You MAY have to actually file a claim to enforce anything. Right now you and your husband have 100% custody of your son to take him anywhere and introduce him to anyone. If your husband forces the issue and introduces the OW to your son (and son goes nuts) you MAY consider filing for temporary child custody order (which sets out the temporary visitation arrangement and schedule and includes an order forbidding WH from exposing OW to son or forbidding him from having female unrelated guests during visitation ...whatever you can get in your state). In the alternative, maybe a restraining order against OW (as you can bet she's the one really pushing your husband not to be a wimp and allow you and your son to treat her like the pariah/tramp she is).

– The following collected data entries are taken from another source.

/-- The checks once the N lines are measured (R513). -/
def calEndCheck (r : CalRun) : Option (Nat × Nat) :=
  let flat : Bool := r.set.num K.CAL_KIND == 2
  let plane (l : List Nat) (q : Nat) : Nat := ((l.mapIdx fun i x => if i % r.planes = q then x else 0)).sum
  let total := r.sums.sum
  let count := r.counts.sum
  let low := (List.range r.planes).find? fun q => decide (plane r.sums q < r.set.num K.CAL_WHITE_MIN * plane r.counts q) || plane r.counts q == 0
  let zone := (List.range (64 * r.planes)).find? fun z =>
    let c1 := r.first.count.getD z 0
    let c2 := r.last.count.getD z 0
    let m1 : Int := meanOf (r.first.sum.getD z 0) c1
    let m2 : Int := meanOf (r.last.sum.getD z 0) c2
    c1 != 0 && c2 != 0 &&
      (if flat then decide ((r.set.num K.CAL_UNIF_TOL : Int) * (m1 + m2) < 131072 * (m1 - m2).natAbs)
       else decide (r.set.num K.CAL_DARK_DRIFT < (m1 - m2).natAbs))
  if !flat && decide (r.set.num K.CAL_DARK_MAX * count < total) then some (8, meanOf total count)
  else match (if flat then low else none) with
    | some q => some (9, q * 65536 + meanOf (plane r.sums q) (plane r.counts q))
    | none =>
      if r.set.num K.CAL_SAT_MAX * count < r.saturated * 65536 then some (10, r.saturated)
      else zone.map fun z => (11, z)

/-- Bytes 0-63 of the traceability record but KIND, TEMP_ANCHOR and MARKED (R517), at the end of measurement. -/
def calRecord (n : Node) (r : CalRun) (c : Chan) : List Nat :=
  let flat : Bool := r.set.num K.CAL_KIND == 2
  let h := r.head
  [0, c.globalHead h, r.planes, r.set.num K.CAL_MOTION + 2 * r.set.num K.CAL_DEFECTS + 4 * r.set.num K.CAL_LIGHT_FORCE] ++
  leBytes 4 n.gen ++ leBytes 8 n.ns ++ leBytes 8 (pos64 n.posn.pos) ++ leBytes 2 (toBits 16 (rdivI r.temp (max 1 r.counted))) ++ zeros 2 ++
  leBytes 4 r.counted ++ (if flat then leBytes 4 (r.set.num K.CAL_REFLECTANCE) ++ leBytes 2 (r.set.num K.CAL_WHITE_LEVEL) else zeros 6) ++
  zeros 2 ++ leBytes 4 (c.n.num (ik K.EXPO_NOW h)) ++ leBytes 2 (c.n.num (ik K.GAIN_NOW h)) ++ [n.num K.TB_SOURCE, n.num K.TB_STATE] ++
  leBytes 8 (n.elem K.UNIQUE_ID 0) ++ zeros 4 ++ leBytes 2 (c.n.num (ik K.TBL_BASE h)) ++ [c.n.num (ik K.TBL_DECIM h), 0]

/-- A line of the measured head reaches the front end (R512, R513): `ys` its planes after noise reduction, `ratio` its gain ratio. -/
def calLine (wp : Nat) (c : Chan) (d : Desc) (ys : Planes) (ratio : List Nat) (s : CalNode) : CalNode :=
  match s.2.run with
  | none => s
  | some r =>
    if r.computing ∨ r.chan ≠ c.num ∨ r.head ≠ d.head then s else
      let v := c.viewIn 0 d.gen
      let n := 2 ^ r.set.num K.CAL_LINES_LOG2
      let bad : Bool := d.lost || d.short || d.long || d.crcErr || d.overrun
      let r' : CalRun := if bad then { r with skipped := r.skipped + 1 } else r
      match calLineCheck r wp v d ratio with
      | some (code, detail) => calAbort code detail s
      | none =>
        if n / 64 < r'.skipped then calAbort 7 r'.skipped s
        else if bad then (s.1, { s.2 with run := some r' })
        else
          let r := calAdd n r (v.num (ik K.TBL_DECIM r.head)) d ys
          let m := s.1.putN K.CAL_LINES_DONE r.counted
          if r.counted < n then (m, { s.2 with run := some r })
          else match calEndCheck r with
            | some (code, detail) => calAbort code detail (m, s.2)
            | none => (m.putN K.CAL_STATE 2, { s.2 with run := some { r with computing := true, record := calRecord m r c } })
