-- ==== Sys2Proof/Machine/MonEngine.lean ====
section
/-!
DEFINITION. The monitors of chapter 22 and the thermal comparison of chapter 20.
-/

namespace Sys2Proof.Machine

/-- The common block with its monitors. -/
abbrev MonNode := Node × MonBlock

/-- Operating limits of rail `r` in mV; the last by MON_AUX_LEVEL (R588). -/
def railLimits (n : Node) (r : Nat) : Nat × Nat :=
  if r = 12 then (if n.num K.MON_AUX_LEVEL = 0 then (1710, 1890) else (3135, 3465))
  else (supplyLow.getD r 0, supplyHigh.getD r 0)

/-- The rails are sampled (R588, R589): readings in mV, and the core current. -/
def supplySample (mv : List Nat) (current : Nat) (s : MonNode) : MonNode :=
  let (n, b) := s
  let r13 := List.range 13
  let v (r : Nat) : Nat := mv.getD r 0 % 65536
  let bad (r : Nat) : Bool := let (lo, hi) := railLimits n r; decide (v r < lo) || decide (hi < v r)
  let outs := r13.map fun r => if bad r then min 3 (b.outs.getD r 0 + 1) else 0
  let ins := r13.map fun r => if bad r then 0 else min 3 (b.ins.getD r 0 + 1)
  let was := n.num K.MON_OUT
  let out := r13.foldl (fun m r => if outs.getD r 0 = 3 then setBit m r else if ins.getD r 0 = 3 then clrBit m r else m) was
  let n := (n.put K.MON_SUPPLY_MV (r13.map v)).putN K.MON_CORE_CURRENT (satN 32 current)
  let n := n.put K.MON_SUPPLY_MIN (r13.map fun r => min (n.elem K.MON_SUPPLY_MIN r) (v r))
  let n := n.put K.MON_SUPPLY_MAX (r13.map fun r => max (n.elem K.MON_SUPPLY_MAX r) (v r))
  let n := n.putN K.MON_OUT out
  (if andNot out was = 0 then n else n.setFlag K.PWR_FLAGS 4, { b with outs := outs, ins := ins })

/-- MON_CLEAR (R588). -/
def monClear (n : Node) : Node := (n.put K.MON_SUPPLY_MIN (List.replicate 13 65535)).put K.MON_SUPPLY_MAX (zeros 13)

/-- The 16 sensors are read (R590). -/
def tempSample (ts : List Int) (n : Node) : Node := n.put K.MON_TEMP ((List.range 16).map fun i => toBits 16 (ts.getD i 0))

/-- The hottest sensor. -/
def hottest (n : Node) : Int := ((n.elems K.MON_TEMP).map (toSigned 16)).foldl max (toSigned 16 (n.elem K.MON_TEMP 0))

/-- A limit with 2 °C hysteresis on falling (R538). -/
def thermOn (was : Bool) (t limit : Int) : Bool := decide ((if was then limit - 32 else limit) < t)

/-- The thermal comparison (R538). -/
def thermalCompare (s : MonNode) : MonNode :=
  let (n, b) := s
  let t := hottest n
  let n := n.putI 16 K.THERM_MAX t
  let n := if n.sint 16 K.THERM_PEAK < t then n.putI 16 K.THERM_PEAK t else n
  let warn := thermOn b.warn t (n.sint 16 K.THERM_WARN)
  let crit := thermOn b.crit t (n.sint 16 K.THERM_CRIT)
  let n := if warn && !n.bitOf K.PWR_FLAGS 2 then n.setFlag K.PWR_FLAGS 2 else n
  let n := if crit && !n.bitOf K.PWR_FLAGS 3 then (n.setFlag K.PWR_FLAGS 3).alarm 117 else n
  (n, { b with warn := warn, crit := crit })

end Sys2Proof.Machine
end

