/-- A source in channel memory for a move within it is read whole before any byte is written (R436): what of it the memory answers. -/
def dmaSource (c : Chan) (dests : List (Nat × Nat)) (chan len : Nat) : Chan × List Nat :=
  let (n, _) := c.dmaReach chan len
  let (c, _, bs) := c.memLoad chan n
  c.dmaStale dests chan bs

/-- One list entry: a link is a hop (R429); a data entry's bytes are to be moved (R428). Whether the thread goes on. -/
def dmaEntry (c : Chan) (t : Nat) (w : DmaWork) (s : SgWork) (e : List Nat) : Chan × Bool :=
  let addr := field e 0 8
  let len := field e 8 4
  let ctrl := field e 12 4
  if bit ctrl 0 then
    if c.n.num (ik K.LINK_LIMIT t) < s.hops + 1 then (c.dmaError t 3 2 s.list s.entries w.done, false)
    else if addr % 16 ≠ 0 then (c.dmaError t 2 0 (c.pc t) s.entries w.done, false)
    else (c.putWork t { w with sg := some { s with list := addr, hops := s.hops + 1, entries := s.entries + 1 } }, true)
  else
    let s' : SgWork := { s with list := s.list + 16, entries := s.entries + 1, last := bit ctrl 1 }
    if len = 0 then (c.putWork t { w with sg := some s' }, true)
    else
      let (c, src) := if w.dir = 2 then c.dmaSource w.dests w.chan len else (c, [])
      let dests := match w.dir with | 0 => w.dests | 1 => w.dests ++ [(w.chan, len)] | _ => w.dests ++ [(addr, len)]
      (c.putWork t { w with far := addr, left := len, sg := some s', dests := dests, src := src }, true)

/-- The failing entry of an instruction whose data fail: the one under way (R443). -/
def entryNow (w : DmaWork) : Nat := (w.sg.map fun s => s.entries - 1).getD 0

/-- A data request of the instruction is refused at `a` (R379, R443). -/
def dmaDataError (c : Chan) (t a : Nat) (w : DmaWork) : Chan := Chan.dmaError (c.dmaRefused a) t 6 0 a (entryNow w) w.done

/-- At most `k` bytes of an instruction in progress are moved, or asked for from the bus (R424). -/
def dmaChunk (c : Chan) (t k : Nat) (w : DmaWork) : Chan × Nat :=
  if w.dir = 1 then
    let n := min (min w.left k) (min (128 * 2 ^ c.n.fn.mrrs) (4096 - w.far % 4096))
    let c := c.putWork t { w with chan := w.chan + n, far := w.far + n, left := w.left - n }
    (c.busAsk t w.far n (.data w.chan), n)
  else
    let (addr, room) := match w.ring with
      | some (base, size) => (base + w.chan % max 1 size, size - w.chan % max 1 size)
      | none => (w.chan, w.left)
    let want := min (min w.left k) room
    let (n, f) := if w.dir = 2 then (min want w.src.length, if w.src.length < want then some (w.chan + w.src.length) else none)
      else c.dmaReach addr want
    let (m, g) := if w.dir = 2 then c.dmaReach w.far n else (n, none)
    let (c, bs) := if w.dir = 2 then (c, w.src.take m) else
      let (c, _, bs) := c.memLoad addr m
      (c, bs)
    let w' : DmaWork := { w with chan := w.chan + m, far := w.far + m, left := w.left - m, done := w.done + m, src := w.src.drop m }
    let c := Chan.putWork (Chan.dmaMoved (if w.dir = 2 then c.dmaStore t w.far bs else c.busPost w.far bs) t bs) t w'
    match (if m < n then g else f) with
    | some a => (c.dmaDataError t a w', n)
    | none => (c, m)

/-- The bytes of an instruction are all moved: the thread goes on, a RING move having freed its crop (R435). -/
def dmaComplete (c : Chan) (t : Nat) (w : DmaWork) : Chan :=
  let c := match w.ring with
    | some (_, size) => c.mapN (·.putN K.CROP_RD (w.chan % max 1 size))
    | none => c
  c.dmaFinish t 16

/-- One turn of an instruction in progress: at most `room` bytes, entry after entry, until it waits, fails or is finished (R424). -/
def dmaGo (t : Nat) : Nat → Nat → Chan → Chan
  | 0, _, c => c
  | k + 1, room, c =>
    match (c.thread t).work with
    | none => c
    | some w =>
      if c.workReady t w = false then c
      else if 0 < w.left then
        (if room = 0 then c else
          let (c, n) := c.dmaChunk t room w
          dmaGo t k (room - n) c)
      else match w.sg with
        | none => c.dmaComplete t w
        | some s =>
          if s.last then c.dmaComplete t w
          else if s.bus then c.busAsk t s.list 16 .entry
          else
            let (c, st, e) := c.memLoad s.list 16
            if st ≠ 0 then c.dmaError t 6 2 s.list s.entries w.done else
              match c.dmaEntry t w s e with
              | (c, true) => dmaGo t k room c
              | (c, false) => c

/-- How many entries an instruction may still look at: a list ends at LAST, at the end of memory or at LINK_LIMIT. -/
def dmaFuel (c : Chan) (t : Nat) : Nat := (c.n.num (ik K.LINK_LIMIT t) + 1) * (c.n.num K.MEM_CAPACITY / 16 + 1) + 4100

/-- An offset added to an address, modulo 2^64 (R426). -/
def withOff (c : Chan) (a k : Nat) : Nat := (a + c.n.num k) % 2 ^ 64

/-- A turn of thread `t`'s instruction in progress, where its opcode is one of `ops` (R424). -/
def dmaResume (c : Chan) (t : Nat) (ops : Nat → Bool) : Chan :=
  let x := c.thread t
  if (c.threadState t = 1 ∨ c.threadState t = 3) ∧ t < 8 ∧ x.work.isSome = true ∧ ops ((x.code.getD []).headD 0) = true then
    match c.dmaTurn t with
    | some c => dmaGo t (c.dmaFuel t) 4096 c
    | none => c
  else c

/-- MOVE (R427), without RING: it begins, or it has its next turn. -/
def dmaMove (c : Chan) (t : Nat) : Chan :=
  if (c.thread t).work.isSome then c.dmaResume t (fun b0 => bits b0 7 4 == 1 && !bit b0 0) else
  c.dmaBegin t (· == 1) fun c bs =>
    let b0 := bs.headD 0
    let dir := bits b0 3 2
    if bit b0 0 then c else
    if dir = 3 then c.badField t
    else if bit b0 1 = true ∧ c.dmaPending t = true then c
    else
      let chan := c.withOff (field bs 1 5) (ik K.CHAN_OFF t)
      let far := c.withOff (field bs 6 7) (ik K.FAR_OFF t)
      let len := field bs 13 3
      if len = 0 then c.dmaFinish t 16
      else
        let (c, src) := if dir = 2 then c.dmaSource [] chan len else (c, [])
        let dests := match dir with | 0 => [] | 1 => [(chan, len)] | _ => [(far, len)]
        dmaGo t (c.dmaFuel t) 4096 (c.putWork t { dir := dir, chan := chan, far := far, left := len, dests := dests, src := src })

It gets tough from there. I've seen situations where there is an order disallowing contact and, guess what, OW shows up "accidentally" whereever WH goes out in public. The divorce case gets filed and throughout the process you spend all sorts of time, money and effort trying to enforce the order only to have the judge/court not care that much. Divorce court is so expensive you end up settling the case and if you force the issue too much, WH just ends up marrying the wh0re (because orders forbidding exposure of children END once the paramours marry). It matters too how good his attorney ends up being and how much fight your husband has in him.

I know you've got a long way to go before all that (you haven't even filed for divorce) but just wanted you to know that we've seen these situations before and some go great (judge is strict and doesn't put up with anything) and other times it's a nightmare for the betrayed wife.

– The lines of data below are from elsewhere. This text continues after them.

-- ==== Sys2Proof/Machine/RetakeEngine.lean ====
section
/-!
DEFINITION. Retake (12 R366-R370): the checks of the first entry, loading a checkpoint, feeding entries, leaving replay; and the clearing
of the pixel pipeline that it shares with a channel reset.
-/

namespace Sys2Proof.Machine

/-! ## The pipeline cleared (R368, R532) -/

namespace Chan

/-- Everything the pixel pipeline holds is dropped: lines, front end, resamplers, statistics under way, open blobs, Cue sheet. The front end
starts on the selected bank, the loops in OFF; a snapshot asked for is still taken (R303, R350). -/
def pipelineReset (c : Chan) : Chan :=
  let heads := c.input.heads.map fun (x : HeadIn) => { ({} : HeadIn) with w := x.w, num := x.num, temp := x.temp }
  { c with
    n := (List.range 4).foldl (fun n h => n.putN (ik K.LOOP_STATE h) 0) ((c.n.putN K.CUES_NOW 0).putN K.OPEN_NOW 0),
    input := { c.input with heads := heads, aux := none },
    front := { heads := List.replicate 4 { bank := c.n.num K.CORR_BANK_SEL } }, geo := {},
    expo := { c.expo with loops := c.expo.loops.map fun (x : HeadLoop) => { ({} : HeadLoop) with plan := x.plan } },
    seg := { nextNo := c.seg.nextNo, ring := c.seg.ring, ringBase := c.seg.ringBase, snapDue := c.seg.snapDue },
    stk := { pins := c.stk.pins.map fun (p : StkPin) => { p with active := false }, snapDue := c.stk.snapDue },
    slate := { c.slate with pub := { newest := c.slate.pub.newest } },
    rushes := { c.rushes with ks := List.replicate 8 {} } }

/-- As Retake starts, the trigger and strike pins take their inactive levels and the illumination outputs go dark (R344, R368). -/
def retakePins (c : Chan) : Chan :=
  let c := c.pinsRest.illSleep
  { c with stk := { c.stk with pins := c.stk.pins.map fun (p : StkPin) => { p with active := false } } }

/-- Every stage holds the values in force and no set. -/
def stagesFrom (c : Chan) (d : Store) (gen : Nat) : Chan :=
  { c with slate := { c.slate with stages := List.replicate 8 { gen := gen, base := d, sets := [] } } }

end Chan

/-! ## Reading the journal (R354, R355, R366) -/

/-- One entry as it lies in the region. -/
structure JrnRead where
  off : Nat
  kind : Nat
  flags : Nat
  head : Nat
  len : Nat
  seq : Nat
  time : Nat
  crcOk : Bool
  body : List Nat
deriving DecidableEq, Repr

/-- An item of a configuration, SLATE or DICT entry (R360). -/
structure JrnItem where
  index : Nat
  sub : Nat
  code : Nat
  val : List Nat
deriving DecidableEq, Repr

/-- The items of a byte string. -/
def jrnItems : Nat → List Nat → List JrnItem
  | 0, _ => []
  | fuel + 1, l =>
    if l.length < 8 then [] else
      let n := field l 4 4
      { index := field l 0 2, sub := field l 2 1, code := field l 3 1, val := slice l 8 n } ::
        jrnItems fuel (l.drop (8 + (n + 7) / 8 * 8))

namespace Chan

/-- Where `n` bytes of the region from an offset lie, with ring addressing: addresses and lengths. -/
def regionParts (c : Chan) (off n : Nat) : List (Nat × Nat) :=
  let size := c.n.num K.RETAKE_SIZE
  let a := c.n.num K.RETAKE_ADDR
  if size = 0 then [] else
    let o := off % size
    if o + n ≤ size then [(a + o, n)] else [(a + o, size - o), (a, n - (size - o))]

/-- Bytes of the region, read as requests to the controller (R379, R382): zeros where it refuses. -/
def regionLoad (c : Chan) (off n : Nat) : Chan × List Nat :=
  (c.regionParts off n).foldl (fun (c, l) (a, k) => let r := c.memLoad a k; (r.1, l ++ r.2.2)) (c, [])

/-- The same bytes, seen ahead of the requests that will read them. -/
def regionPeek (c : Chan) (off n : Nat) : List Nat :=
  (c.regionParts off n).flatMap fun (a, k) => if c.memStatus a k = 0 then memRead c.mem a k else zeros k

/-- The LENGTH of an entry by its header, where it can be one. -/
def entryLen (c : Chan) (h : List Nat) : Option Nat :=
  let len := field h 4 4
  if 24 ≤ len ∧ len % 8 = 0 ∧ len ≤ c.n.num K.RETAKE_SIZE then some len else none

/-- The entry with header `h` and body `body` at an offset. -/
def entryOf (c : Chan) (off : Nat) (h body : List Nat) : JrnRead :=
  { off := off, kind := field h 0 1, flags := field h 1 1, head := field h 2 1, len := field h 4 4, seq := field h 8 4, time := field h 16 8,
    crcOk := (c.entryLen h).isSome && crc32c (h.take 12 ++ h.drop 16 ++ body) == field h 12 4, body := body }

/-- The entry at an offset, seen ahead. -/
def readEntry (c : Chan) (off : Nat) : JrnRead :=
  let h := c.regionPeek off 24
  c.entryOf off h (match c.entryLen h with | some len => c.regionPeek (off + 24) (len - 24) | none => [])

/-- The entry at an offset is read from memory. -/
def loadEntry (c : Chan) (off : Nat) : Chan × JrnRead :=
  let (c, h) := c.regionLoad off 24
  let (c, b) := match c.entryLen h with | some len => c.regionLoad (off + 24) (len - 24) | none => (c, [])
  (c, c.entryOf off h b)

/-- The entries from an offset on whose SEQ follow, in the bytes left. -/
def entriesFrom (c : Chan) : Nat → Nat → Nat → Nat → List JrnRead
  | 0, _, _, _ => []
  | fuel + 1, off, seq, room =>
    let e := c.readEntry off
    if !e.crcOk || e.seq != seq || decide (room < e.len) then []
    else e :: entriesFrom c fuel ((off + e.len) % max 1 (c.n.num K.RETAKE_SIZE)) (wrap 32 (seq + 1)) (room - e.len)

/-- The key of an item that names an RW or RS object of this channel with a value that passes R59. -/
def itemKey (c : Chan) (i : JrnItem) : Option (Nat × List Nat) :=
  let base := 0x8000 + 0x800 * c.num
  if i.index < base ∨ base + 0x800 ≤ i.index then none else
    let k := (i.index - 0x800 * c.num) * 256 + i.sub
    match objInfo k with
    | some r =>
      if (r.acc = .rw ∨ r.acc = .rs) ∧ r.typeCode = i.code then
        match r.checkBytes i.val with
        | .ok vs => some (k, vs)
        | .error _ => none
      else none
    | none => none

/-- An item that fails R59: it names no object of this channel, or its TYPE or value is not one the object takes (R367). -/
def itemBad (c : Chan) (i : JrnItem) : Bool :=
  let base := 0x8000 + 0x800 * c.num
  if i.index < base ∨ base + 0x800 ≤ i.index then true else
    match objInfo ((i.index - 0x800 * c.num) * 256 + i.sub) with
    | some r => r.typeCode != i.code || (match r.checkBytes i.val with | .ok _ => false | .error _ => true)
    | none => true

I don't envy your position. OW will likely force herself upon your son at some point no matter what you do and your WH is so stuck in her visegrip personals to know what's really going on. I just noticed he moved out THREE years ago...WOW...you've got to be pretty done with plan B now. My opinion, for what it's worth, is that it may be time to file and see if that just happens to change something...if not, I'd say it's time for you to get on with your life. Your call.

Mr. Wondering
Posted By: stillhere8126 Re: my story still here8126 - 07/02/11 03:41 AM
Thank you for taking the time to respon Mr W....I really appreciate the time and thought you put into your post....

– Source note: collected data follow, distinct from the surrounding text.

/-! ## BAR2 (R452, R468, R477-R479) -/

/-- Function `f` is that of a channel in Doze or Park, which an access of BAR2 wakes (R477). -/
def bar2Asleep (s : State) (f : Fin 7) : Bool :=
  if h : f.val - 1 < 6 ∧ f.val ≠ 0 then
    let x := s.chan ⟨f.val - 1, h.1⟩
    x.power.sleepy && !x.inReset
  else false

/-- An access of BAR2 of function `f`: a sleeping channel wakes first, and it is carried out and answered once awake (R477). -/
def bar2Access (s : State) (f : Fin 7) (a : Bar2Access) : State :=
  if s.bar2Asleep f then
    if h : f.val - 1 < 6 ∧ f.val ≠ 0 then
      s.onChan ⟨f.val - 1, h.1⟩ fun x => Chan.wakeCause (x.mapN fun n => { n with fn := { n.fn with waiting := n.fn.waiting ++ [a] } })
    else s
  else s.onFn f (·.bar2Do a)

/-- A read of BAR0 or BAR2. -/
def barRead (s : State) (mute : Option (Fin 6)) (f : Fin 7) (bar : HostBar) (off size : Nat) : State :=
  match bar with
  | .bar0 => s.hostRead f (·.bar0Read mute f off size)
  | .bar2 => s.hostGate f true (·.bar2Access f (.read off size))

/-- A write of BAR0 or BAR2. -/
def barWrite (s : State) (mute : Option (Fin 6)) (f : Fin 7) (bar : HostBar) (off : Nat) (data : List Nat) : State :=
  s.hostWrite f fun s => match bar with
    | .bar0 => s.bar0Write mute f off data
    | .bar2 => s.bar2Access f (.write off data)

/-! ## The channel memory window (R453) -/

/-- The window of channel `c` is implemented at byte `o` (R452). -/
def windowHas (s : State) (c : Fin 6) (o len : Nat) : Bool :=
  let w := s.common.host.winSize.getD c.val 0
  w != 0 && decide (o + len ≤ 2 ^ w)

/-- An access of the window of channel `c`: dropped, or all ones, at once where the memory is OFF, TRAINING or FAILED, the channel is in
reset, or the address lies at or above MEM_CAPACITY; else a Class D request. A channel in Doze or Park is woken whatever the answer. -/
def windowGo (s : State) (c : Fin 6) (r : MemReq) : State :=
  let s := if (s.chan c).power.sleepy && !(s.chan c).inReset then s.onChan c (·.wakeCause) else s
  let x := s.chan c
  if x.inReset ∨ x.memState = 0 ∨ x.memState = 1 ∨ x.memState = 7 ∨ x.n.num K.MEM_CAPACITY < r.addr + r.len then
    let s := if r.write then s else s.onFn ⟨c.val + 1, by omega⟩ (Chan.windowCompletions r.addr (List.replicate r.len 255))
    s.report c .window
  else
    s.onChan c (·.memRequest r)

/-- A read through the window. -/
def bar4Read (s : State) (c : Fin 6) (tag o len : Nat) : State :=
  let f : Fin 7 := ⟨c.val + 1, by omega⟩
  let x := (s.chan c).n.fn
  if !s.linkUp then s
  else if !x.memEnable || x.d3hot || x.flr || !s.windowHas c o len then s.unsupported f true
  else s.windowGo c { tag := Chan.windowTag tag, cls := 2, write := false, addr := s.common.n.elem K.CHMEM_WIN_BASE c.val + o, len := len, bytes := [] }

/-- A write through the window. -/
def bar4Write (s : State) (c : Fin 6) (o : Nat) (data : List Nat) : State :=
  let f : Fin 7 := ⟨c.val + 1, by omega⟩
  let x := (s.chan c).n.fn
  if !s.linkUp || x.flr then s
  else if !x.memEnable || x.d3hot || !s.windowHas c o data.length then s.unsupported f false
  else s.windowGo c { tag := Chan.windowWrites, cls := 2, write := true, addr := s.common.n.elem K.CHMEM_WIN_BASE c.val + o, len := data.length,
                      bytes := data }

Yes, I am really pretty done with Plan B for R....your answer is pretty much what I figured...thank you so much...

I think I am seriously considering filing.....I mean its a lose lose for me anyway....and at least this way I can just be done with it...I think it is inevitable at this point anyway....Oh well...It will never end.
Posted By: MrWondering Re: my story still here8126 - 07/02/11 04:18 AM
The only way to light is by undertaking an effort. Complacency may feel comfortable sometimes but you've got a lot of living left to do.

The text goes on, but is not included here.